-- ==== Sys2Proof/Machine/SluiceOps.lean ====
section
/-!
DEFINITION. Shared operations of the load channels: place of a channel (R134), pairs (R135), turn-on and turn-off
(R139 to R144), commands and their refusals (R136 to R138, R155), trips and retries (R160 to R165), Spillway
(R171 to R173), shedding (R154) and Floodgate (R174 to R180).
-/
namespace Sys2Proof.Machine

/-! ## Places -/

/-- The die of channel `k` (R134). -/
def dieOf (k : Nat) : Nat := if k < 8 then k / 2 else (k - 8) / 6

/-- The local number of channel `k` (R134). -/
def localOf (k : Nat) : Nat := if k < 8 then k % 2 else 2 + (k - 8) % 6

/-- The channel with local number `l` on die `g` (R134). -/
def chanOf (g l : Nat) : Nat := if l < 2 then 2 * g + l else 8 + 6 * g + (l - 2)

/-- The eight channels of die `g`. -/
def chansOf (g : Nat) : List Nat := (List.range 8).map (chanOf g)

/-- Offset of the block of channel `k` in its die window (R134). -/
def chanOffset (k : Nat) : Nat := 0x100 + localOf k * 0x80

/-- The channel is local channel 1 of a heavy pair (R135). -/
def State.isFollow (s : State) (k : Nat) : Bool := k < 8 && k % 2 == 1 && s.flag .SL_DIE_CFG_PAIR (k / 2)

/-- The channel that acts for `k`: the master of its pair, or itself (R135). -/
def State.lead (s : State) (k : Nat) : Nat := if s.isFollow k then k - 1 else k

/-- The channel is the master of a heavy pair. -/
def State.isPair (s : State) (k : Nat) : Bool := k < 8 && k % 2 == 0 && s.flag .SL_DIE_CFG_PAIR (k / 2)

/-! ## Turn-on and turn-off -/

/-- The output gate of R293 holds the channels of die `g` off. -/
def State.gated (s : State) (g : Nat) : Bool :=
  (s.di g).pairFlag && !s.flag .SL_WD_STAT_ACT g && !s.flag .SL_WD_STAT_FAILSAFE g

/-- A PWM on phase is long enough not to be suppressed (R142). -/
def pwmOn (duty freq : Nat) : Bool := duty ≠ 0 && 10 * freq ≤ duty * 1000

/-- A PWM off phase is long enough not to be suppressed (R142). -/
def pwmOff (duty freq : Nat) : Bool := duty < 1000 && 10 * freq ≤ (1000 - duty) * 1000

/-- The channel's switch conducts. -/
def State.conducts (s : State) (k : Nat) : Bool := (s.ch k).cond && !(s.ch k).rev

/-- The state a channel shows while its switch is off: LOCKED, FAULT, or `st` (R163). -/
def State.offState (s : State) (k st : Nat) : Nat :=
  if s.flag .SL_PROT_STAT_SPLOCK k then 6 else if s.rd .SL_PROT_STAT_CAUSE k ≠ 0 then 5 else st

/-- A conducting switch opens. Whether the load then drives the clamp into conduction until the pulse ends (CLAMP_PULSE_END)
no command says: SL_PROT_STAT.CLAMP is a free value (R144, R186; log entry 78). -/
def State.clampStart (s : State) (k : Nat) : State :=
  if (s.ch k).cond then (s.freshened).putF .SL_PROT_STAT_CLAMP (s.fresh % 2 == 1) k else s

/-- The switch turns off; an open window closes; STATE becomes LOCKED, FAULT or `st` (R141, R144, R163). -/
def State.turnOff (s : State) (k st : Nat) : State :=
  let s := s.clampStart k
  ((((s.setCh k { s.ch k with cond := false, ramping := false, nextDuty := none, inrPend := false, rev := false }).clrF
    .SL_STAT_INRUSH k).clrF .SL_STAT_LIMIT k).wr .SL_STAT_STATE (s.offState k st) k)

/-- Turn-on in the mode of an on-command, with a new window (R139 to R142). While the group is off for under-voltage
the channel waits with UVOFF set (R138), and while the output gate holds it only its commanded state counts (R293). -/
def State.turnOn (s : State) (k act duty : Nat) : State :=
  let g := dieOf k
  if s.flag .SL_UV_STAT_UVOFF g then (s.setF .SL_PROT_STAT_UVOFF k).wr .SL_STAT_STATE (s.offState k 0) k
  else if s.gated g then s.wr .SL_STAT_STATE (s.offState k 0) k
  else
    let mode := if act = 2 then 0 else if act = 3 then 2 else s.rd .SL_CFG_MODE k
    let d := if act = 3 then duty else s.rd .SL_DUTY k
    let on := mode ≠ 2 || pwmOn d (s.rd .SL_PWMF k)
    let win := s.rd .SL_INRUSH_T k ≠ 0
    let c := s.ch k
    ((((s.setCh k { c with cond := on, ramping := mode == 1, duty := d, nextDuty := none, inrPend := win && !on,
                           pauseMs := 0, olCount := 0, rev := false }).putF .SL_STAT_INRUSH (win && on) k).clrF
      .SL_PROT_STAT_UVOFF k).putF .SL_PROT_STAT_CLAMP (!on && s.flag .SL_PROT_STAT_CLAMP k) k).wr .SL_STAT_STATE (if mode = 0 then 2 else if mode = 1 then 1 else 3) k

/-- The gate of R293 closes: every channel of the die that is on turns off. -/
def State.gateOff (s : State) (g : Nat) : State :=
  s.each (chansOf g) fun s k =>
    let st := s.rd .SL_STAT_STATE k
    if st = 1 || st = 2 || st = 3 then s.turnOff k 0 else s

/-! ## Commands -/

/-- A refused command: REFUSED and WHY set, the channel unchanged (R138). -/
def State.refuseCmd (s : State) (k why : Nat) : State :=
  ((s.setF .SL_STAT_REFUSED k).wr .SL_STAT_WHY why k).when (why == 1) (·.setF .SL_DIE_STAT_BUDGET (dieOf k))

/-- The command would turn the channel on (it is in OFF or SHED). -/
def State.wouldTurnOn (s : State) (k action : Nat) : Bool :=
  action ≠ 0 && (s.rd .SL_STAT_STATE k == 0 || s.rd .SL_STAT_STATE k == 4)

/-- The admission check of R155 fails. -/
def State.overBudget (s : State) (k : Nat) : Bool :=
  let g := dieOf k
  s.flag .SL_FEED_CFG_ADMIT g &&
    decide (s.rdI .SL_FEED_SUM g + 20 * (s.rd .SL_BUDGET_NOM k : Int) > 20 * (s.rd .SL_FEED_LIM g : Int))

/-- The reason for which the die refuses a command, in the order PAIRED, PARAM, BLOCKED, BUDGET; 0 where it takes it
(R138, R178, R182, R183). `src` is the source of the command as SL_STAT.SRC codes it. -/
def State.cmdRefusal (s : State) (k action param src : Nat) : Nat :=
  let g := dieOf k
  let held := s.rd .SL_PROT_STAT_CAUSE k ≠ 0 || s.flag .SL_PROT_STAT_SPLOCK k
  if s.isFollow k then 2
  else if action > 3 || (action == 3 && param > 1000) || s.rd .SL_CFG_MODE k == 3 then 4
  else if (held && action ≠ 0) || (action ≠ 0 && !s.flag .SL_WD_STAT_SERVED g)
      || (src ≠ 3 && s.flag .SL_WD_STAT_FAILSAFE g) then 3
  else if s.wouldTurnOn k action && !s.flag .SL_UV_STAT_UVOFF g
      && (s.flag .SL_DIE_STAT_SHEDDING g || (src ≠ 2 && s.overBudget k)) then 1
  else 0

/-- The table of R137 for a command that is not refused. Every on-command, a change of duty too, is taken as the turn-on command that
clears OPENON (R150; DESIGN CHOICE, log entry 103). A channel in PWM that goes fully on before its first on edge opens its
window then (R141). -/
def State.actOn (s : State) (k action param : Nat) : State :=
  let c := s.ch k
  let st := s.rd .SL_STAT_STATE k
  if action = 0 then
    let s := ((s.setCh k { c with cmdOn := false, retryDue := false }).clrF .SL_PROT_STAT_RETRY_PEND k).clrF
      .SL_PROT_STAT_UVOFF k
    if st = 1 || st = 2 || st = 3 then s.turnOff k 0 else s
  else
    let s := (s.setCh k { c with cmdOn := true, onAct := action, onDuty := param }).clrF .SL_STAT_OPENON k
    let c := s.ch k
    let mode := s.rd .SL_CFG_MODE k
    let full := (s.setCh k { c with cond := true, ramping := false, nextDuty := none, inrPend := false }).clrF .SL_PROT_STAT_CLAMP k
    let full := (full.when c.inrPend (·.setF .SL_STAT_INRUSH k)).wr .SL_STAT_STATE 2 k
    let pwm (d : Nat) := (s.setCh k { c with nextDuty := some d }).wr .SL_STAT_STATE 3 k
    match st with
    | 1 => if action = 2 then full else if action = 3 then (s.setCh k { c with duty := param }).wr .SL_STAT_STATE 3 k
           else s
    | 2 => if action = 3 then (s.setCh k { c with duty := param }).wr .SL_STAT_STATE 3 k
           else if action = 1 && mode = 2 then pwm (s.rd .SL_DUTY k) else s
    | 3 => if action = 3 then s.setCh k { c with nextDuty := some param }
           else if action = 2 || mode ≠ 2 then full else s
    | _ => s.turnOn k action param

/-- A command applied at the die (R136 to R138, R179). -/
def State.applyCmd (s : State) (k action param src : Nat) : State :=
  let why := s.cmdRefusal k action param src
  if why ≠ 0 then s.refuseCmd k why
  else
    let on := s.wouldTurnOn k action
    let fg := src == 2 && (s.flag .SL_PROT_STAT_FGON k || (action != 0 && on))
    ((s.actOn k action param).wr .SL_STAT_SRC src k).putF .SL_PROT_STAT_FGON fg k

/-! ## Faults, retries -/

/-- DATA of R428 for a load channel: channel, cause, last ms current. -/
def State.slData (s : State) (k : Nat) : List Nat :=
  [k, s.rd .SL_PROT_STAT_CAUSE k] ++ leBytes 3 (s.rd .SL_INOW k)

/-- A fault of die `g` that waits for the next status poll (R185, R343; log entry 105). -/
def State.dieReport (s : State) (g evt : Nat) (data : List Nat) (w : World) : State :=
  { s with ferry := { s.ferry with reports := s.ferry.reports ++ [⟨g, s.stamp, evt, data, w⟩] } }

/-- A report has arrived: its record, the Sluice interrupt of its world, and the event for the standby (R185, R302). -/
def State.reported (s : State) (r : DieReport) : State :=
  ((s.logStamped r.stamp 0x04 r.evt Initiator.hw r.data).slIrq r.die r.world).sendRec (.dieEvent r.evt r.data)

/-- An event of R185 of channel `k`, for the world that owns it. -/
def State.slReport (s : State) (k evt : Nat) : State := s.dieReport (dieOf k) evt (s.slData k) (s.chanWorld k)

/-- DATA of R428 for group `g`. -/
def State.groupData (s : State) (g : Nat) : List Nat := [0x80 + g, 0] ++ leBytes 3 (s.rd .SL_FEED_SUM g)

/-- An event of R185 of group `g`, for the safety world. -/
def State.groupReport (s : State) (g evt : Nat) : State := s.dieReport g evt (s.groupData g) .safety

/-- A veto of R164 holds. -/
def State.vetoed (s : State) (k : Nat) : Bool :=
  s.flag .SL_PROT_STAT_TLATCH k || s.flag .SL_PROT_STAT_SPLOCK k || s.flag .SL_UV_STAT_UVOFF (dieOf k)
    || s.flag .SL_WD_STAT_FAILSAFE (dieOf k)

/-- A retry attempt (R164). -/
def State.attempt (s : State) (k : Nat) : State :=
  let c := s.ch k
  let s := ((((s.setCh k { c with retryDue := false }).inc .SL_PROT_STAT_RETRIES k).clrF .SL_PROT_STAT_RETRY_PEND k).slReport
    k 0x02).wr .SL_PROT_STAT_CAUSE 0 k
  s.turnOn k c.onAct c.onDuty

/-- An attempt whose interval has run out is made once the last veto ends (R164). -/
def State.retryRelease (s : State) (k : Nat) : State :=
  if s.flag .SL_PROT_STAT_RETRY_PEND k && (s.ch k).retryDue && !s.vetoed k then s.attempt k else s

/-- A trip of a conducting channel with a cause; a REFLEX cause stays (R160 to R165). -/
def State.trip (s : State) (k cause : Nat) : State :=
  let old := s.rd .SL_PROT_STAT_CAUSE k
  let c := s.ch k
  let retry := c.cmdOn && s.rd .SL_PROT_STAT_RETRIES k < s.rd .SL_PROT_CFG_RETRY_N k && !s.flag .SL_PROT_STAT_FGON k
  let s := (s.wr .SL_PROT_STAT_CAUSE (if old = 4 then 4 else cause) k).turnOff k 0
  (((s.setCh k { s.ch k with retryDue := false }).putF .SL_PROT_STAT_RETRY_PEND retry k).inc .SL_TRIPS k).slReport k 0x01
● ● ●
§ **YOUR INSTRUCTIONS**:
Tell how many lines above include the word "Machine". Give the number alone.

§ **TASK RESPONSE**:
2